The shift to modularity has bedeviled Java

Modularity, via Project Jigsaw, is supposed to boost Java scalability and security. But Java 9’s modularity plans have set off alarm bells around the need to set up two different realms—one for modularity and another lacking it.

Modularity is such a complicated refashioning it was pushed out to Java 9 after being dropped from Java 8, which was released in March 2014.

With modularity, parts of the JDK can be compiled at runtime in several ways. But modularity may not mean all that much for actual coding. “I don’t think that modularization is going to do much to change how people code or change their coding practices or productivity,” said Gil Tene, CTO at Java software vendor Azul Systems. But Oracle’s Mark Reinhold, chief architect of the company’s Java platform group, has been on the modularity soapbox for years, describing Jigsaw as a “profound change” nearly two years ago.

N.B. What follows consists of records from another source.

/-- Stores bytes in order. -/
def State.putBytes (s : State) (a : Nat) : List Byte → State
  | [] => s
  | b :: t => (s.setByte a b).putBytes (a + 1) t

/-- A word of a parity memory fails its check (R420). -/
def State.parityBad (s : State) (a : Nat) : Bool := (s.upsets.find? a).isSome

/-- What a rewrite of the word leaves of an upset: stuck cells (R425). -/
def lastingUpset : Upset → Option Upset
  | .flip _ => none
  | .multi => none
  | .stuck b => some (.stuck b)
  | .stuckMore b => some (.stuck b)
  | .broken => some .broken

/-- Two upsets of one word: a second error makes it uncorrectable, and a second flip of one cell restores it (R425, log 109). -/
def joinUpsets : Upset → Upset → Option Upset
  | .flip a, .flip b => if a = b then none else some .multi
  | .flip a, .stuck b => some (if a = b then .stuck b else .stuckMore b)
  | .stuck a, .flip b => some (if a = b then .stuck a else .stuckMore a)
  | .stuck a, .stuck b => some (if a = b then .stuck a else .broken)
  | u, v =>
    match lastingUpset u, lastingUpset v with
    | none, none => some .multi
    | some (.stuck a), none => some (.stuckMore a)
    | none, some (.stuck b) => some (.stuckMore b)
    | some (.stuck a), some (.stuck b) => some (if a = b then .stuckMore a else .broken)
    | _, _ => some .broken

/-- The upset of a word set. -/
def State.setUpset (s : State) (a : Nat) (u : Option Upset) : State :=
  { s with upsets := match u with | some v => (s.upsets.del a).ins a v | none => s.upsets.del a }

/-- A word takes an upset (R414, R425); a flip in a parity memory is as any other. -/
def State.hit (s : State) (a : Nat) (u : Upset) : State :=
  s.setUpset a (match s.upsets.find? a with | some o => joinUpsets o u | none => some u)

/-- A rewrite of a word ends an upset, but not a stuck cell (R425). -/
def State.heal (s : State) (a : Nat) : State := s.setUpset a ((s.upsets.find? a).bind lastingUpset)

/-- Upsets from lo up to hi after a rewrite of all those words. -/
def healRange (l : Store Upset) (lo hi : Nat) : Store Upset :=
  l.filterMap fun (e : Nat × Upset) => if lo ≤ e.1 ∧ e.1 < hi then (lastingUpset e.2).map fun u => (e.1, u) else some e

/-- A store of a word of a parity memory. -/
def State.setParityWord (s : State) (a : Nat) (v : Word) : State := (s.setWord a v).heal a

/-- Forgets every byte from lo up to hi: they read as after reset. A stuck cell stays (R425). -/
def State.wipe (s : State) (lo hi : Nat) : State :=
  { s with
    mem := s.mem.filter fun e => !(decide (lo ≤ e.1) && decide (e.1 < hi))
    upsets := healRange s.upsets lo hi
    poison := s.poison.filter fun e => !(decide (lo ≤ e.1) && decide (e.1 < hi)) }

/-! ## Domains (R429, R519) -/

/-- The domain bit of a page (R519). -/
def domOfPage (k : PageKind) (n : Nat) : Nat :=
  match k with
  | .rst | .pwr | .thm | .opt | .mgt | .ftm | .clk | .dbg => 0
  | .sec => 1
  | .sys | .mem | .yrd | .ych | .pnl | .par | .cas | .rxc | .txc | .hdr => 2
  | .core => 3 + n
  | .bf | .bfg => 12
  | .lnd => 13
  | .std | .dpd => 14 + n
  | .port => 22 + n
  | .lane => 22 + (if n < 4 then 0 else if n < 8 then 2 else if n < 12 then 1 else 3)
  | .scl | .bia | .prt => 26

/-- The memories of R37. -/
inductive MemKind where | rom | imem (c : Nat) | dmem (c : Nat) | cmem | aon | weight | dpd | landing | flow | sched
  deriving DecidableEq, Repr

/-- The memory that holds an address (R37, R358; sizes from R414 and the chapters that own them). -/
def memAt (a : Nat) : Option MemKind :=
  if a < 0x20000 then some .rom
  else if 0x08000000 ≤ a ∧ a < 0x08800000 then
    let c := (a - 0x08000000) / 0x100000
    let o := a % 0x100000
    if o < 0x20000 then some (.imem c) else if 0x80000 ≤ o ∧ o < 0xC0000 then some (.dmem c) else none
  else if 0x10000000 ≤ a ∧ a < 0x10400000 then some .cmem
  else if 0x18000000 ≤ a ∧ a < 0x18040000 then some .aon
  else if 0x20000000 ≤ a ∧ a < 0x20800000 then some .landing
  else if 0x30000000 ≤ a ∧ a < 0x30280000 then some .weight
  else if 0x34000000 ≤ a ∧ a < 0x34007800 then some .dpd
  else if 0x38000000 ≤ a ∧ a < 0x38005000 then some .flow
  else if 0x39000000 ≤ a ∧ a < 0x39004000 then some .sched
  else none

/-- The domain of a memory (R519). -/
def domOfMem : MemKind → Nat
  | .rom => 1
  | .imem c => 3 + c
  | .dmem c => 3 + c
  | .cmem => 11
  | .aon => 0
  | .weight => 12
  | .dpd => 2
  | .landing => 13
  | .flow => 2
  | .sched => 2

/-- The page whose `BLK_CTRL` and errors belong to a memory (R518; log 114). -/
def pageOfMem : MemKind → Nat
  | .rom => SYS.base
  | .imem c => CORE.base c
  | .dmem c => CORE.base c
  | .cmem => MEM.base
  | .aon => MEM.base
  | .weight => BF.base
  | .dpd => DPD.base 0
  | .landing => LND.base
  | .flow => PNL.base
  | .sched => FTM.base

/-- Base of the page that holds a register address. -/
def pageBase (a : Nat) : Nat := a - a % 0x1000

/-- The domain an access concerns (R42, R519): its memory's or its page's; a header lies in FAB, or in AON with its page. -/
def domOf (a : Nat) : Option Nat :=
  match memAt a with
  | some m => some (domOfMem m)
  | none => (match pageAt a with
    | some (k, n) => some (if a % 0x1000 < 0x40 ∧ domOfPage k n ≠ 0 then 2 else domOfPage k n)
    | none => none)

/-- The page that logs an error of an access: the page itself, or the page of the memory; SYS where R37 and R38 decode nothing. -/
def pageOf (a : Nat) : Nat :=
  match memAt a with
  | some m => pageOfMem m
  | none => if (pageAt a).isSome then pageBase a else SYS.base

/-- A domain is on. -/
def State.on (s : State) (d : Nat) : Bool := s.pwr.domOn.getLsbD d

/-- One bit of a mask set or cleared. -/
def setBit {w : Nat} (m : BitVec w) (n : Nat) (b : Bool) : BitVec w :=
  if b then m ||| BitVec.ofNat w (2 ^ n) else m &&& ~~~ BitVec.ofNat w (2 ^ n)

/-- A change of `DOM_ON` (R445): the mask and event bit 5. -/
def State.setDom (s : State) (d : Nat) (b : Bool) : State :=
  let t := { s with pwr := { s.pwr with
    domOn := setBit s.pwr.domOn d b
    domWaking := setBit s.pwr.domWaking d false
    domRetained := setBit s.pwr.domRetained d false } }
  if s.on d = b then t else t.raise PWR.base 5

/-- VID code of a level (R431). -/
def levelCode (l : Nat) : Nat := if l = 0 then 0x32 else if l = 1 then 0x46 else if l = 2 then 0x5A else 0x6E

/-- VID steps toward a code from now on (R434); a running ramp only turns (R437). -/
def State.rampTo (s : State) (code : Nat) : State :=
  let still := s.pwr.goal = s.get PWR.PL_STAT_vid
  { s with pwr := { s.pwr with
    goal := code
    vidAt := if still then s.now else s.pwr.vidAt
    vidN := if still then 0 else s.pwr.vidN } }

/-- The exit from Rest or Dormant starts (R448, R455): from Dormant a reset of source 10 and a release without the option load, which
ramps VID to PL2. While the commit still steps VID it waits (R444): `vidStep` starts it when the sleep state is reached. -/
def State.exitStart (s : State) : State :=
  match s.pwr.sleep with
  | .rest =>
    if s.pwr.restExit ∨ s.get PWR.PL_STAT_vid ≠ s.pwr.goal then s
    else
      let t := s.rampTo (levelCode (s.get PWR.PL_CTRL_target))
      { t with pwr := { t.pwr with restExit := true } }
  | .dormant =>
    if s.get PWR.PL_STAT_vid ≠ s.pwr.goal then s else
    let t := ((s.rampTo 0x5A).set ⟨RST.CAUSE, 10, 1⟩ 1).set RST.BOOT_STAT_accepted 0
    let t := t.set RST.GAP_now (t.get RST.GAP_gap)
    let t := if t.flag RST.DUMP_MARK_mark then t.set RST.DUMP_MARK_lost 1 else t
    { t with
      pwr := { t.pwr with sleep := .run, pairEn := false, domWaking := 0x7FFFFFE#27 &&& ~~~t.pwr.domOn }
      rst := { t.rst with held := [10], warm := false, dormant := true, measure := true, last := 10, lastAt := t.now, next := some 1, stepAt := t.now, boot := .idle } }
  | _ => s

/-- A wake of a domain starts (R54, R445): its request bit clears. In Rest and Dormant the access also starts the exit of the
sleep state, with cause bit 5 (R446). -/
def State.startWake (s : State) (d : Nat) : State :=
  let t := s.set ⟨PWR.DOM_CTRL, d, 1⟩ 0
  if t.pwr.sleep = .rest ∨ t.pwr.sleep = .dormant then
    ({ t.set ⟨PWR.WAKE_CAUSE, 5, 1⟩ 1 with pwr := { t.pwr with wakeSeen := true } }).exitStart
  else if t.on d then t
  else { t with pwr := { t.pwr with domWaking := setBit t.pwr.domWaking d true } }
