-- ==== Sys2Proof/Machine/Align.lean ====
section
/-!
DEFINITION. An alignment of device time (R85): device time takes a new value at one instant. What counts time from an instant behind or
to an instant ahead goes on as though device time had not jumped, so each instant that is held in device time moves with it; the
AUX ticks and the heartbeat windows, which lie at multiples of device time, are those of the new time. Settings of samples that were on their
way are over, since no symbol runs (R86; log 92).
-/
namespace Sys2Proof.Machine

/-- An instant moved by a signed amount. -/
def moveNat (d : Int) (t : Nat) : Nat := ((t : Int) + d).toNat

/-- Instant of AUX tick n in CT: the first REFCLK edge at or after n × 3,932.16 CT (R232). -/
def auxTickCt (n : Nat) : Nat := (n * 393216 + 3199) / 3200 * 32

/-- The number of the last AUX tick at or before CT c (R232). -/
def auxTickBy (c : Nat) : Nat :=
  let n := c * 100 / 393216
  if auxTickCt n ≤ c then n else n - 1

/-- The keys of instants moved. -/
def moveKeys {α : Type} (d : Int) (m : Store α) : Store α := m.map fun e => (moveNat d e.1, e.2)

/-- A slice's check end and start instant moved; an armed instant is a device time that was asked for, and stays. -/
def Slice.move (d : Int) (c : Slice) : Slice :=
  match c.phase with
  | .check b => { c with phase := .check (moveNat (d / 64) b) }
  | .started t => { c with phase := .started (moveNat d t) }
  | _ => c

/-- Instants of the timer: edges and transactions still to come of a stopped timer, and the end of a gap. -/
def Timer.move (d : Int) (t : Timer) : Timer :=
  let b := d / 64
  { t with
    edges := t.edges.map fun (x : EvEdge) => { x with bt := x.bt + b }
    fesQueue := t.fesQueue.map fun (x : FesJob) => { x with bt := x.bt + b }
    fesBusy := t.fesBusy.map fun (x : FesJob) => { x with bt := x.bt + b }
    past := t.past.map fun p => (p.1, moveNat b p.2)
    gap := t.gap.map fun g => (g.1, moveNat b g.2) }

/-- Instants of the predistortion of a path: the thermal state's updates (R200), the earliest start of a held fade (R208). -/
def DpdPath.move (d : Int) (x : DpdPath) : DpdPath :=
  { x with
    theta := x.theta.map fun e => (e.1 + d, e.2)
    held := x.held.map fun (w : Swap) => { w with dueCt := moveNat d w.dueCt } }

/-- Instants of a Scaler converter. -/
def SclCh.move (d : Int) (c : SclCh) : SclCh :=
  let h := 100 * d
  { c with
    queue := c.queue.map fun (r : SclReq) => { r with due := moveNat (d / 64) r.due }
    conv := c.conv.map fun (v : SclConv) => { v with t0 := moveNat h v.t0, t := moveNat h v.t }
    passT := if c.passT = 0 then 0 else moveNat d c.passT
    idle := moveNat h c.idle
    calEnd := moveNat h c.calEnd }

/-- Lane rates of R274 in units of 100 kBd. -/
def laneRate (code : Nat) : Nat :=
  [12500, 25000, 31250, 50000, 62500, 98304, 103125, 125000, 160000, 196608, 250000, 280000, 325000].getD code 325000

/-- Lane rate of port q in units of 100 kBd. -/
def State.portRate (s : State) (q : Nat) : Nat := laneRate (s.get (PORT.CFG_rate q))

/-- Device time takes a value in CT. -/
def State.alignTo (s : State) (t : Nat) : State :=
  let d : Int := (t : Int) - s.ct
  let b := d / 64
  let w := t / 64 / 12288 * 12288
  { s with
    dev := BitVec.ofNat 64 t
    timer := s.timer.move d
    pwr := { s.pwr with idleExitBt := s.pwr.idleExitBt.map (moveNat b) }
    cnv := { s.cnv with
      eqWas := []
      ungated := s.cnv.ungated.map fun (e : Nat × Nat) => (e.1, moveNat d e.2)
      play := s.cnv.play.map fun (c : CalPlay) => { c with startCt := moveNat d c.startCt } }
    bf := { s.bf with
      sealing := s.bf.sealing.map fun x => (x.1, moveNat b x.2)
      fbNew := s.bf.fbNew.map fun o => o.map fun x => (moveNat b x.1, x.2) }
    capture := s.capture.map fun (c : Capture) => { c with t0 := moveNat d c.t0 }
    rx := { s.rx with
      gstep := s.rx.gstep.map fun x => (moveNat d x.1, x.2)
      tails := Rx.reset.tails
      paths := s.rx.paths.map fun (x : RxPath) => { x with gold := [], adcWas := [], dlyWas := [] } }
    rxSlices := s.rxSlices.map (Slice.move d)
    txSlices := s.txSlices.map (Slice.move d)
    portSt := (s.portSt.zip (List.range 4)).map fun (x : PortSt × Nat) => { x.1 with up := x.1.up + d, org := x.1.org + d * s.portRate x.2 }
    dpd := s.dpd.map (DpdPath.move d)
    scl := s.scl.map (SclCh.move d)
    auxTick := auxTickBy t
    pair := { s.pair with hbTx := w, hbWin := w, hbRx := s.pair.hbRx.map (moveNat b) }
    staged := s.staged.map fun (x : Staged) => { x with at_ := moveNat d x.at_ } }

end Sys2Proof.Machine
end

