-- ==== Sys2Proof/Machine/Mem.lean ====
section
/-!
DEFINITION. The SECDED memories (R414 to R417): correction, write-back, poison, partial writes; the common SRAM fences (R487).
-/
namespace Sys2Proof.Machine

/-- Index i of a SECDED memory (R414). -/
def secdedIndex : MemKind → Option Nat
  | .imem c => some c
  | .dmem c => some (8 + c)
  | .cmem => some 16
  | .aon => some 17
  | _ => none

/-- A correction in memory i at a 64-bit word (R415, R426). -/
def State.corrected (s : State) (i a b : Nat) : State :=
  let t := (s.count (MEM.CORR_COUNT_count i) 1).set (MEM.CORR_COUNT_bit i) b
  if t.get (MEM.CORR_ADDR_addr i) = a / 8 then
    (if t.flag (MEM.CORR_ADDR_repeat i) then t else (t.set (MEM.CORR_ADDR_repeat i) 1).raise MEM.base 3)
  else ((t.set (MEM.CORR_ADDR_addr i) (a / 8)).set (MEM.CORR_ADDR_repeat i) 0).raise MEM.base 1

/-- An uncorrectable error in memory i (R416): counted, and the word stored back as poison-marked. -/
def State.uncorrectable (s : State) (i a : Nat) : State :=
  let t := ((s.count (MEM.UNC_COUNT_count i) 1).set (MEM.UNC_ADDR_addr i) (a / 8)).raise MEM.base 2
  { t.heal a with poison := t.poison.put a true false }

/-- A 64-bit word is poison-marked. -/
def State.poisoned (s : State) (a : Nat) : Bool := s.poison.get (a - a % 8) false

/-- The check that every read of a SECDED word makes (R415, R416, R425). -/
def State.secdedCheck (s : State) (i a : Nat) : State :=
  let w := a - a % 8
  if s.poisoned w then s
  else match s.upsets.find? w with
  | none => s
  | some (.flip b) => ({ s with upsets := s.upsets.del w }).corrected i w b
  | some (.stuck b) => s.corrected i w b
  | some _ => s.uncorrectable i w

/-- A read of a SECDED memory: checked, then delivered with its poison mark. -/
def State.secdedRead (s : State) (i a size : Nat) : State :=
  let t := s.secdedCheck i a
  { t with resp := ⟨BitVec.ofNat 64 (t.load a size), false, false, t.poisoned a, false⟩ }

/-- A write of a SECDED memory (R417): a full clean word replaces whatever is stored; a smaller write merges into the checked
word, whose poison stays; poisoned data poisons the word (R416). -/
def State.secdedWrite (s : State) (i a size v : Nat) (p : Bool) : State :=
  let w := a - a % 8
  let t := if size = 8 then
      { s.heal w with poison := s.poison.put w false false }
    else s.secdedCheck i a
  let t := t.store a v size
  if p then { t with poison := t.poison.put w true false } else t

/-- Stores bytes of an engine of the device: the words they cover whole are written clean, a word at an edge merges into the checked
word (R417, R425). -/
def State.putClean (s : State) (a : Nat) (l : List Byte) : State :=
  let z := a + l.length
  let s := match (memAt a).bind secdedIndex with
    | some i =>
      let t := if a % 8 = 0 ∨ l = [] then s else s.secdedCheck i a
      if z % 8 = 0 ∨ l = [] ∨ (a % 8 ≠ 0 ∧ (z - 1) / 8 = a / 8) then t else t.secdedCheck i (z - 1)
    | none => s
  let t := s.putBytes a l
  let u := match memAt a with | some m => (if (secdedIndex m).isSome then 8 else 4) | none => 4
  let lo := (a + u - 1) / u * u
  let hi := (a + l.length) / u * u
  { t with
    upsets := healRange t.upsets lo hi
    poison := t.poison.filter fun e => !(decide (lo ≤ e.1) && decide (e.1 < hi)) }

/-- A bank of common SRAM is fenced (R487). -/
def State.fenced (s : State) (a : Nat) : Bool :=
  decide (0x10000000 ≤ a) && decide (a < 0x10400000) &&
    (s.get DBG.CMEM_FENCE_bank).testBit ((a - 0x10000000) / 0x40000)

/-- The error response of an access to a fenced bank (R487). -/
def State.fenceErr (s : State) (a : Nat) : State := (s.logErr DBG.base 0x41 a).errResp false

/-! ## Reads and writes of the device's own engines: SEC, the boot controller, the mirror (log 111) -/

/-- What a read of the 64-bit word at an address does to the state: the error of a fenced bank, or the SECDED check. -/
def State.engineWord (s : State) (a : Nat) : State :=
  if s.fenced a then s.logErr DBG.base 0x41 a
  else match (memAt a).bind secdedIndex with
    | some i => s.secdedCheck i a
    | none => s

/-- The reads of the words of n bytes from an address. -/
def State.engineCheck (s : State) (a n : Nat) : State :=
  (List.range ((a + n + 7) / 8 - a / 8)).foldl (fun (t : State) k => t.engineWord (a / 8 * 8 + 8 * k)) s

/-- The byte that such a read delivers: of the error response, in a fenced bank (R39). -/
def State.engineByte (s : State) (a : Nat) : Byte :=
  if s.fenced a then BitVec.ofNat 8 (0xDEAD0BAD / 256 ^ (a % 4)) else s.byte a

/-- The n bytes that they deliver. -/
def State.engineBytes (s : State) (a n : Nat) : List Byte :=
  if s.get DBG.CMEM_FENCE_bank = 0 then s.bytes a n else (List.range n).map fun i => s.engineByte (a + i)

/-- The part of an engine's bytes in one bank of common SRAM: stored, or an error for each word. -/
def State.engineStore1 (s : State) (a : Nat) (l : List Byte) : State :=
  if s.fenced a then (List.range ((a + l.length + 7) / 8 - a / 8)).foldl (fun (t : State) k => t.logErr DBG.base 0x41 (a / 8 * 8 + 8 * k)) s
  else s.putClean a l

/-- An engine stores bytes that touch at most two banks of common SRAM. -/
def State.engineStore (s : State) (a : Nat) (l : List Byte) : State :=
  let k := (a / 0x40000 + 1) * 0x40000 - a
  if l.length ≤ k then s.engineStore1 a l else (s.engineStore1 a (l.take k)).engineStore1 (a + k) (l.drop k)

end Sys2Proof.Machine
end

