-- ==== Sys2Proof/Machine/Crc.lean ====
section
/-!
DEFINITION. The checks of R302: CRC-32C as RFC 3720 defines it, and the CRC-16 of a Punor header.
-/
namespace Sys2Proof

/-- One bit step of the reflected CRC-32C. -/
def crc32cBit (c : BitVec 32) : BitVec 32 := if c.getLsbD 0 then (c >>> 1) ^^^ 0x82F63B78#32 else c >>> 1

/-- One byte of the CRC-32C, before the final inversion. -/
def crc32cByte (c : BitVec 32) (b : Byte) : BitVec 32 :=
  crc32cBit (crc32cBit (crc32cBit (crc32cBit (crc32cBit (crc32cBit (crc32cBit (crc32cBit (c ^^^ b.setWidth 32))))))))

/-- A word, least-significant byte first. -/
def crc32cWord (c : BitVec 32) (w : Word) : BitVec 32 :=
  crc32cByte (crc32cByte (crc32cByte (crc32cByte c (w.extractLsb' 0 8)) (w.extractLsb' 8 8)) (w.extractLsb' 16 8))
    (w.extractLsb' 24 8)

/-- The CRC-32C of bytes (R302). -/
def crc32c (l : List Byte) : BitVec 32 := (l.foldl crc32cByte 0xFFFFFFFF#32) ^^^ 0xFFFFFFFF#32

/-- One bit step of the CRC-16 with polynomial 0x1021, most-significant bit first. -/
def crc16Bit (c : BitVec 16) : BitVec 16 := if c.getLsbD 15 then (c <<< 1) ^^^ 0x1021#16 else c <<< 1

/-- One byte of the CRC-16. -/
def crc16Byte (c : BitVec 16) (b : Byte) : BitVec 16 :=
  crc16Bit (crc16Bit (crc16Bit (crc16Bit (crc16Bit (crc16Bit (crc16Bit (crc16Bit (c ^^^ (b.setWidth 16 <<< 8)))))))))

/-- The header check over bytes 0 to 13 of a packet (R302). -/
def crc16 (l : List Byte) : BitVec 16 := l.foldl crc16Byte 0xFFFF#16

end Sys2Proof
end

Whether or not developers ultimately find modularity to be useful, it’s all but certain to be added to Java 9. Oracle is now expressing optimism about mending fences with the rest of the Java community over the modular plan and finally, at long last, delivering modular Java in release 9.

New capabilities abound in Java 9

There is more to Java 9 than modularity. Ahead-of-time compilation,albeit in an experimental implementation at least for now, should help with application startup times. The REPL, via jShell, will provide a command-line tool to evaluate declarations, along with an API for other applications to use this capability.

The HTTP/2 client API for Java 9 should help implement the upgrade to HTTP and WebSocket and can replace the HttpURLConnection API. The existing API has many problems, including being hard to use and maintain.

Unified JVM logging will introduce a common logging system for components of the JVM, providing command-line options for logging and helping find root causes of crashes or performance quirks. Also on the Java 9 docket is a new version-string scheme, defining a scheme to easily distinguish major, minor, and security-update releases.

A faster upgrade pace for Java

If Oracle meets the latest target release date for Java 9, about three-and-a-half years will have passed between Java 8 and Java 9. Going forward, Oracle anticipates a faster release cadence, with releases coming every year—or even more frequently—so Java devotees do not have to wait so long for new features.

User sites might be left wondering whether they should accommodate such a quick update cycle. But they also won’t have to wait as long for the key new features that they do want.